Trocas gasosas e crescimento de algodoeiro de fibra colorida submetido ao estresse salino e à aplicação foliar de H2O2
DOI:
https://doi.org/10.19149/wrim.v15i1-3.4936Palavras-chave:
Gossypium hirsutum L., aclimatação, salinidade, SemiáridoResumo
O algodoeiro é uma das principais culturas agrícolas do mundo, sendo muito cultivada no Nordeste brasileiro. No entanto, sua exploração no semiárido do Nordeste brasileiro é limitada pela salinidade da água de irrigação, sendo necessário à adoção de estratégias capazes de atenuar os efeitos do estresse salino, como a aplicação foliar de peróxido de hidrogênio. O objetivo desse trabalho foi avaliar as trocas gasosas e o crescimento de algodoeiro de fibra naturalmente colorida ‘BRS Jade’ submetido ao estresse salino e aplicação foliar de peróxido de hidrogênio. O experimento foi realizado em condições de campo no Centro de Ciências e Tecnologia Agroalimentar da Universidade Federal de Campina Grande, Pombal, Paraíba, Brasil. O delineamento estatístico foi o de blocos casualizados em esquema fatorial 5 × 5, sendo cinco níveis de condutividade elétrica da água de irrigação – CEa (0,3; 2,0; 3,7; 5,4; e 7,1 dS m-1) e cinco concentrações de peróxido de hidrogênio – H2O2 (0, 25, 50, 75 e 100 μM).
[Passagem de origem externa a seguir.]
/-- Whether a semaphore operand of 64 bits is the copy of its low half (R227). -/
def semOperandOk (x : Nat) : Bool :=
  bitsOf x 32 32 = 0 || (bitsOf x 32 32 = 2 ^ 32 - 1 && bitAt x 31)

/-- Whether a wait's condition holds, from the object (R217, R228): every target is met on a saturated
counter. -/
def waitMet (s : Sled) (k : WaitKind) (i : Nat) (target : Int) : Bool :=
  match k with
  | .counter => (getCtr s i).sat || decide (target ≤ (getCtr s i).value)
  | .semWait | .semTake => decide (target ≤ (getSem s i).count)

/-- The slot that a wait reads. -/
def waitSlot (s : Sled) (k : WaitKind) (i : Nat) : Nat :=
  match k with
  | .counter => ctrSlot (getCtr s i)
  | .semWait | .semTake => semSlot (getSem s i)

end Sys2Proof.Machine

namespace Sys2Proof

/-- Object-ID kind of a wait. -/
def WaitKind.obj : WaitKind → Nat
  | .counter => 0
  | .semWait | .semTake => 1

end Sys2Proof

namespace Sys2Proof.Machine

/-- A satisfied take subtracts N in the same step (R225). -/
def takeSem (k : WaitKind) (i : Nat) (n : Int) (s : Sled) : Sled :=
  match k with
  | .semTake =>
    let c := getSem s i
    setSem i { c with count := c.count - n } (objProgress 1 i s)
  | _ => s

/-! ## Descriptor queues: faults and starts (spec/10, R186, R191) -/

/-- A descriptor queue's unit: 0-7 a vault core, 8 the stream engine. -/
def descs (s : Sled) (u : Nat) : List Desc := if u = 8 then s.ste.descs else (fget s.vc {} u).descs

/-- Replace a unit's descriptors. -/
def setDescs (u : Nat) (l : List Desc) (s : Sled) : Sled :=
  if u = 8 then { s with ste := { s.ste with descs := l } }
  else { s with vc := fset s.vc {} u { fget s.vc {} u with descs := l } }

/-- Register block of a unit's queues. -/
def qBlk (u : Nat) : Nat := if u = 8 then bSTE else bLAY u

/-- Entries of a ring: 2^SIZE_LOG2, other values than 2-12 taking effect as 2 (spec/10, Table 10-1). -/
def qEntries (s : Sled) (u q : Nat) : Nat :=
  let sz := if u = 8 then rField s bSTE (0x20 * q) 40 4 else rField s (bLAY u) (0x20 * q) 25 4
  2 ^ (if 2 ≤ sz ∧ sz ≤ 12 then sz else 2)

/-- Local address of a ring's first entry: a scratchpad offset of the own core, or any address (R272). -/
def qBase (s : Sled) (u q : Nat) : Nat :=
  if u = 8 then rField s bSTE (0x20 * q) 6 34 * 64
  else 0x8000000000 + u * 0x1800000 + rField s (bLAY u) (0x20 * q) 6 19 * 64

/-- Tenant of queue `q` of a unit. -/
def qTen (s : Sled) (u q : Nat) : Nat :=
  if u = 8 then rField s bSTE (0x20 * q) 48 4 else rField s (bLAY u) (0x20 * q) 32 4

/-- A unit's queue as requester. -/
def whoQ (s : Sled) (u q : Nat) : Who :=
  if u = 8 then { q := q, kind := 6, tenant := some (qTen s u q), island := iSTE }
  else
    { q := q, kind := if q < 16 then 0 else if q < 20 then 1 else 2, ix := u
      tenant := some (qTen s u q), island := iVC u }

/-- A field of a descriptor: `len` bytes at byte offset `off` (spec/10, Table 10-2). -/
def dField (d : Desc) (off len : Nat) : Nat := bitsOf d.bytes.toNat (8 * off) (8 * len)

end Sys2Proof.Machine

namespace Sys2Proof

/-- Operation code. -/
def Desc.opc (d : Desc) : Nat := Machine.dField d 0 1
/-- FLAGS. -/
def Desc.flags (d : Desc) : Nat := Machine.dField d 1 1
/-- FMT. -/
def Desc.fmt (d : Desc) : Nat := Machine.dField d 2 1
/-- Whether the descriptor waits on a counter. -/
def Desc.waits (d : Desc) : Bool := bitAt d.flags 1
/-- The counter awaited. -/
def Desc.waitId (d : Desc) : Nat := bitsOf (Machine.dField d 4 2) 0 14
/-- The value awaited. -/
def Desc.waitVal (d : Desc) : Nat := bitsOf (Machine.dField d 8 8) 0 48

/-- The unit of a queue name. -/
def QUnit.unit : QUnit → Nat
  | .vc c _ => c.val
  | .ste _ => 8

/-- The queue number of a queue name. -/
def QUnit.num : QUnit → Nat
  | .vc _ q => q.val
  | .ste q => q.val

end Sys2Proof

namespace Sys2Proof.Machine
A salinidade da água de irrigação reduziu as trocas gasosas e o crescimento de algodoeiro ‘BRS Jade’. A aplicação foliar de H2O2 nas concentrações de 62,5 e 50 μM promoveu efeito benéfico na condutância estomática e a transpiração das plantas de algodoeiro sob CEa de 0,3 dS m-1. A concentração interna de CO2 e a taxa de assimilação de CO2 foram maiores nas plantas sem aplicação de H2O2 sob os níveis de CEa de 0,3 e 3,7 dS m-1, respectivamente. A concentração de 100 µM de H2O2 em condições sem estresse salino (CEa de 0,3 dS m-1) estimulou o crescimento em altura de planta e a área foliar do algodoeiro ‘BRS Jade’.